Me with Dorie- eyes open

Me with Dorie- eyes closed

French Yogurt Cake Recipe

1 cup all-purpose flour
1/2 cup ground almonds (or, if you'd prefer, omit the almonds and use another 1/2 cup all-purpose flour)
2 teaspoons baking powder
Pinch of salt
1 cup sugar
Grated zest of 1 lemon
1/2 cup plain yogurt
3 large eggs
1/4 teaspoon pure vanilla extract
1/2 cup flavorless oil, such canola or safflower

For the Glaze:
1/2 cup lemon marmalade, strained
1 teaspoon water

Getting Ready:
Center a rack in the oven and preheat the oven to 350 degrees F. Generously butter an 8 1/2-x-4 1/2-inch loaf pan and place the pan on a baking sheet.

Whisk together the flour, ground almonds, if you're using them, baking powder and salt.

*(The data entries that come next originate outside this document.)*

@[simp] theorem layJ_fFM2 (maj d o) : fFM2 (layJ maj d o) = o.extractLsb' 0 2 := by
  apply BitVec.eq_of_toNat_eq
  simp only [fFM2, BitVec.extractLsb'_toNat, layJ_toNat, Nat.shiftRight_eq_div_pow]
  have hmaj := maj.isLt
  have hd := d.isLt
  have ho := o.isLt
  omega

@[simp] theorem layJ_fSC (maj d o) : fSC (layJ maj d o) = o.extractLsb' 8 3 := by
  apply BitVec.eq_of_toNat_eq
  simp only [fSC, BitVec.extractLsb'_toNat, layJ_toNat, Nat.shiftRight_eq_div_pow]
  have hmaj := maj.isLt
  have hd := d.isLt
  have ho := o.isLt
  omega

@[simp] theorem layJ_fOR (maj d o) : fOR (layJ maj d o) = o.extractLsb' 6 2 := by
  apply BitVec.eq_of_toNat_eq
  simp only [fOR, BitVec.extractLsb'_toNat, layJ_toNat, Nat.shiftRight_eq_div_pow]
  have hmaj := maj.isLt
  have hd := d.isLt
  have ho := o.isLt
  omega

@[simp] theorem layJ_fCsr (maj d o) : fCsr (layJ maj d o) = o.extractLsb' 11 10 := by
  apply BitVec.eq_of_toNat_eq
  simp only [fCsr, BitVec.extractLsb'_toNat, layJ_toNat, Nat.shiftRight_eq_div_pow]
  have hmaj := maj.isLt
  have hd := d.isLt
  have ho := o.isLt
  omega

@[simp] theorem layJ_fOp3 (maj d o) : fOp3 (layJ maj d o) = o.extractLsb' 3 3 := by
  apply BitVec.eq_of_toNat_eq
  simp only [fOp3, BitVec.extractLsb'_toNat, layJ_toNat, Nat.shiftRight_eq_div_pow]
  have hmaj := maj.isLt
  have hd := d.isLt
  have ho := o.isLt
  omega

@[simp] theorem layJ_fRnd (maj d o) : fRnd (layJ maj d o) = o.extractLsb' 2 3 := by
  apply BitVec.eq_of_toNat_eq
  simp only [fRnd, BitVec.extractLsb'_toNat, layJ_toNat, Nat.shiftRight_eq_div_pow]
  have hmaj := maj.isLt
  have hd := d.isLt
  have ho := o.isLt
  omega

theorem layV_toNat (maj d a b p t fm f) : (layV maj d a b p t fm f).toNat = maj.toNat * 67108864 + d.toNat * 2097152 + a.toNat * 65536 + b.toNat * 2048 + p.toNat * 256 + t.toNat * 128 + fm.toNat * 32 + f.toNat := by
  show BitVec.toNat (maj ++ d ++ a ++ b ++ p ++ t ++ fm ++ f) = _
  simp only [append_toNat]
  omega

@[simp] theorem layV_fMaj (maj d a b p t fm f) : fMaj (layV maj d a b p t fm f) = maj := by
  apply BitVec.eq_of_toNat_eq
  simp only [fMaj, BitVec.extractLsb'_toNat, layV_toNat, Nat.shiftRight_eq_div_pow]
  have hmaj := maj.isLt
  have hd := d.isLt
  have ha := a.isLt
  have hb := b.isLt
  have hp := p.isLt
  have ht := t.isLt
  have hfm := fm.isLt
  have hf := f.isLt
  omega

@[simp] theorem layV_fD (maj d a b p t fm f) : fD (layV maj d a b p t fm f) = d := by
  apply BitVec.eq_of_toNat_eq
  simp only [fD, BitVec.extractLsb'_toNat, layV_toNat, Nat.shiftRight_eq_div_pow]
  have hmaj := maj.isLt
  have hd := d.isLt
  have ha := a.isLt
  have hb := b.isLt
  have hp := p.isLt
  have ht := t.isLt
  have hfm := fm.isLt
  have hf := f.isLt
  omega

@[simp] theorem layV_fA (maj d a b p t fm f) : fA (layV maj d a b p t fm f) = a := by
  apply BitVec.eq_of_toNat_eq
  simp only [fA, BitVec.extractLsb'_toNat, layV_toNat, Nat.shiftRight_eq_div_pow]
  have hmaj := maj.isLt
  have hd := d.isLt
  have ha := a.isLt
  have hb := b.isLt
  have hp := p.isLt
  have ht := t.isLt
  have hfm := fm.isLt
  have hf := f.isLt
  omega

@[simp] theorem layV_fB (maj d a b p t fm f) : fB (layV maj d a b p t fm f) = b := by
  apply BitVec.eq_of_toNat_eq
  simp only [fB, BitVec.extractLsb'_toNat, layV_toNat, Nat.shiftRight_eq_div_pow]
  have hmaj := maj.isLt
  have hd := d.isLt
  have ha := a.isLt
  have hb := b.isLt
  have hp := p.isLt
  have ht := t.isLt
  have hfm := fm.isLt
  have hf := f.isLt
  omega

@[simp] theorem layV_fCnd (maj d a b p t fm f) : fCnd (layV maj d a b p t fm f) = f.extractLsb' 0 4 := by
  apply BitVec.eq_of_toNat_eq
  simp only [fCnd, BitVec.extractLsb'_toNat, layV_toNat, Nat.shiftRight_eq_div_pow]
  have hmaj := maj.isLt
  have hd := d.isLt
  have ha := a.isLt
  have hb := b.isLt
  have hp := p.isLt
  have ht := t.isLt
  have hfm := fm.isLt
  have hf := f.isLt
  omega

@[simp] theorem layV_fP (maj d a b p t fm f) : fP (layV maj d a b p t fm f) = p := by
  apply BitVec.eq_of_toNat_eq
  simp only [fP, BitVec.extractLsb'_toNat, layV_toNat, Nat.shiftRight_eq_div_pow]
  have hmaj := maj.isLt
  have hd := d.isLt
  have ha := a.isLt
  have hb := b.isLt
  have hp := p.isLt
  have ht := t.isLt
  have hfm := fm.isLt
  have hf := f.isLt
  omega

@[simp] theorem layV_fT (maj d a b p t fm f) : fT (layV maj d a b p t fm f) = t := by
  apply BitVec.eq_of_toNat_eq
  simp only [fT, BitVec.extractLsb'_toNat, layV_toNat, Nat.shiftRight_eq_div_pow]
  have hmaj := maj.isLt
  have hd := d.isLt
  have ha := a.isLt
  have hb := b.isLt
  have hp := p.isLt
  have ht := t.isLt
  have hfm := fm.isLt
  have hf := f.isLt
  omega

@[simp] theorem layV_fFM (maj d a b p t fm f) : fFM (layV maj d a b p t fm f) = fm := by
  apply BitVec.eq_of_toNat_eq
  simp only [fFM, BitVec.extractLsb'_toNat, layV_toNat, Nat.shiftRight_eq_div_pow]
  have hmaj := maj.isLt
  have hd := d.isLt
  have ha := a.isLt
  have hb := b.isLt
  have hp := p.isLt
  have ht := t.isLt
  have hfm := fm.isLt
  have hf := f.isLt
  omega

@[simp] theorem layV_fF5 (maj d a b p t fm f) : fF5 (layV maj d a b p t fm f) = f := by
  apply BitVec.eq_of_toNat_eq
  simp only [fF5, BitVec.extractLsb'_toNat, layV_toNat, Nat.shiftRight_eq_div_pow]
  have hmaj := maj.isLt
  have hd := d.isLt
  have ha := a.isLt
  have hb := b.isLt
  have hp := p.isLt
  have ht := t.isLt
  have hfm := fm.isLt
  have hf := f.isLt
  omega

@[simp] theorem layV_fFX (maj d a b p t fm f) : fFX (layV maj d a b p t fm f) = f.extractLsb' 0 3 := by
  apply BitVec.eq_of_toNat_eq
  simp only [fFX, BitVec.extractLsb'_toNat, layV_toNat, Nat.shiftRight_eq_div_pow]
  have hmaj := maj.isLt
  have hd := d.isLt
  have ha := a.isLt
  have hb := b.isLt
  have hp := p.isLt
  have ht := t.isLt
  have hfm := fm.isLt
  have hf := f.isLt
  omega

@[simp] theorem layV_fE (maj d a b p t fm f) : fE (layV maj d a b p t fm f) = b.extractLsb' 1 4 := by
  apply BitVec.eq_of_toNat_eq
  simp only [fE, BitVec.extractLsb'_toNat, layV_toNat, Nat.shiftRight_eq_div_pow]
  have hmaj := maj.isLt
  have hd := d.isLt
  have ha := a.isLt
  have hb := b.isLt
  have hp := p.isLt
  have ht := t.isLt
  have hfm := fm.isLt
  have hf := f.isLt
  omega

@[simp] theorem layV_fTP (maj d a b p t fm f) : fTP (layV maj d a b p t fm f) = p.extractLsb' 0 2 := by
  apply BitVec.eq_of_toNat_eq
  simp only [fTP, BitVec.extractLsb'_toNat, layV_toNat, Nat.shiftRight_eq_div_pow]
  have hmaj := maj.isLt
  have hd := d.isLt
  have ha := a.isLt
  have hb := b.isLt
  have hp := p.isLt
  have ht := t.isLt
  have hfm := fm.isLt
  have hf := f.isLt
  omega

@[simp] theorem layV_fMP (maj d a b p t fm f) : fMP (layV maj d a b p t fm f) = t := by
  apply BitVec.eq_of_toNat_eq
  simp only [fMP, BitVec.extractLsb'_toNat, layV_toNat, Nat.shiftRight_eq_div_pow]
  have hmaj := maj.isLt
  have hd := d.isLt
  have ha := a.isLt
  have hb := b.isLt
  have hp := p.isLt
  have ht := t.isLt
  have hfm := fm.isLt
  have hf := f.isLt
  omega

@[simp] theorem layV_fAE (maj d a b p t fm f) : fAE (layV maj d a b p t fm f) = fm.extractLsb' 0 1 := by
  apply BitVec.eq_of_toNat_eq
  simp only [fAE, BitVec.extractLsb'_toNat, layV_toNat, Nat.shiftRight_eq_div_pow]
  have hmaj := maj.isLt
  have hd := d.isLt
  have ha := a.isLt
  have hb := b.isLt
  have hp := p.isLt
  have ht := t.isLt
  have hfm := fm.isLt
  have hf := f.isLt
  omega

@[simp] theorem layV_fTB (maj d a b p t fm f) : fTB (layV maj d a b p t fm f) = f.extractLsb' 3 2 := by
  apply BitVec.eq_of_toNat_eq
  simp only [fTB, BitVec.extractLsb'_toNat, layV_toNat, Nat.shiftRight_eq_div_pow]
  have hmaj := maj.isLt
  have hd := d.isLt
  have ha := a.isLt
  have hb := b.isLt
  have hp := p.isLt
  have ht := t.isLt
  have hfm := fm.isLt
  have hf := f.isLt
  omega

@[simp] theorem layV_fSD (maj d a b p t fm f) : fSD (layV maj d a b p t fm f) = f.extractLsb' 2 1 := by
  apply BitVec.eq_of_toNat_eq
  simp only [fSD, BitVec.extractLsb'_toNat, layV_toNat, Nat.shiftRight_eq_div_pow]
  have hmaj := maj.isLt
  have hd := d.isLt
  have ha := a.isLt
  have hb := b.isLt
  have hp := p.isLt
  have ht := t.isLt
  have hfm := fm.isLt
  have hf := f.isLt
  omega

@[simp] theorem layV_fFM2 (maj d a b p t fm f) : fFM2 (layV maj d a b p t fm f) = f.extractLsb' 0 2 := by
  apply BitVec.eq_of_toNat_eq
  simp only [fFM2, BitVec.extractLsb'_toNat, layV_toNat, Nat.shiftRight_eq_div_pow]
  have hmaj := maj.isLt
  have hd := d.isLt
  have ha := a.isLt
  have hb := b.isLt
  have hp := p.isLt
  have ht := t.isLt
  have hfm := fm.isLt
  have hf := f.isLt
  omega

@[simp] theorem layV_fSC (maj d a b p t fm f) : fSC (layV maj d a b p t fm f) = p := by
  apply BitVec.eq_of_toNat_eq
  simp only [fSC, BitVec.extractLsb'_toNat, layV_toNat, Nat.shiftRight_eq_div_pow]
  have hmaj := maj.isLt
  have hd := d.isLt
  have ha := a.isLt
  have hb := b.isLt
  have hp := p.isLt
  have ht := t.isLt
  have hfm := fm.isLt
  have hf := f.isLt
  omega

@[simp] theorem layV_fRnd (maj d a b p t fm f) : fRnd (layV maj d a b p t fm f) = f.extractLsb' 2 3 := by
  apply BitVec.eq_of_toNat_eq
  simp only [fRnd, BitVec.extractLsb'_toNat, layV_toNat, Nat.shiftRight_eq_div_pow]
  have hmaj := maj.isLt
  have hd := d.isLt
  have ha := a.isLt
  have hb := b.isLt
  have hp := p.isLt
  have ht := t.isLt
  have hfm := fm.isLt
  have hf := f.isLt
  omega

@[simp] theorem layV_bits_4_1 (maj d a b p t fm f) : (layV maj d a b p t fm f).extractLsb' 4 1 = f.extractLsb' 4 1 := by
  apply BitVec.eq_of_toNat_eq
  simp only [BitVec.extractLsb'_toNat, layV_toNat, Nat.shiftRight_eq_div_pow]
  have hmaj := maj.isLt
  have hd := d.isLt
  have ha := a.isLt
  have hb := b.isLt
  have hp := p.isLt
  have ht := t.isLt
  have hfm := fm.isLt
  have hf := f.isLt
  omega

theorem layCfg_toNat (maj d a e g t m sc z) : (layCfg maj d a e g t m sc z).toNat = maj.toNat * 67108864 + d.toNat * 2097152 + a.toNat * 65536 + e.toNat * 4096 + g.toNat * 1024 + t.toNat * 256 + m.toNat * 128 + sc.toNat * 16 + z.toNat := by
  show BitVec.toNat (maj ++ d ++ a ++ e ++ g ++ t ++ m ++ sc ++ z) = _
  simp only [append_toNat]
  omega

@[simp] theorem layCfg_fMaj (maj d a e g t m sc z) : fMaj (layCfg maj d a e g t m sc z) = maj := by
  apply BitVec.eq_of_toNat_eq
  simp only [fMaj, BitVec.extractLsb'_toNat, layCfg_toNat, Nat.shiftRight_eq_div_pow]
  have hmaj := maj.isLt
  have hd := d.isLt
  have ha := a.isLt
  have he := e.isLt
  have hg := g.isLt
  have ht := t.isLt
  have hm := m.isLt
  have hsc := sc.isLt
  have hz := z.isLt
  omega

@[simp] theorem layCfg_fD (maj d a e g t m sc z) : fD (layCfg maj d a e g t m sc z) = d := by
  apply BitVec.eq_of_toNat_eq
  simp only [fD, BitVec.extractLsb'_toNat, layCfg_toNat, Nat.shiftRight_eq_div_pow]
  have hmaj := maj.isLt
  have hd := d.isLt
  have ha := a.isLt
  have he := e.isLt
  have hg := g.isLt
  have ht := t.isLt
  have hm := m.isLt
  have hsc := sc.isLt
  have hz := z.isLt
  omega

Put the sugar and zest in a medium bowl and, with your fingertips, rub the zest into the sugar until the sugar is moist and aromatic. Add the yogurt, eggs and vanilla and whisking vigorously until the mixture is very well blended. Still whisking, add the dry ingredients, then switch to a large rubber spatula and fold in the oil. You'll have a thick, smooth batter with a slight sheen. Scrape the batter into the pan and smooth the top.

Bake for 50 to 55 minutes, or until the cake begins to come away from the sides of the pan; it should be golden brown and a thin knife inserted into the center will come out clean. Transfer the pan to a rack and cool for 5 minutes, then run a blunt knife between the cake and the sides of the pan. Unmold, and cool to room temperature right side up on the rack.

To Make the Glaze:
Put the marmalade in a small saucepan or in a microwave-safe bowl, stir in the teaspoon of the water and heat until the jelly is hot and liquefied. Using a pastry brush, gently brush the cake with the glaze.


  1. Hi Sarah! It was such fun to meet you yesterday, especially since I'd visited your blog before. I'm sorry that Rebecca couldn't be with us, but maybe next time ...

  2. Dorie -- It sounds great. I'm sorry I missed it. Any chance you are coming to El Paso any time soon?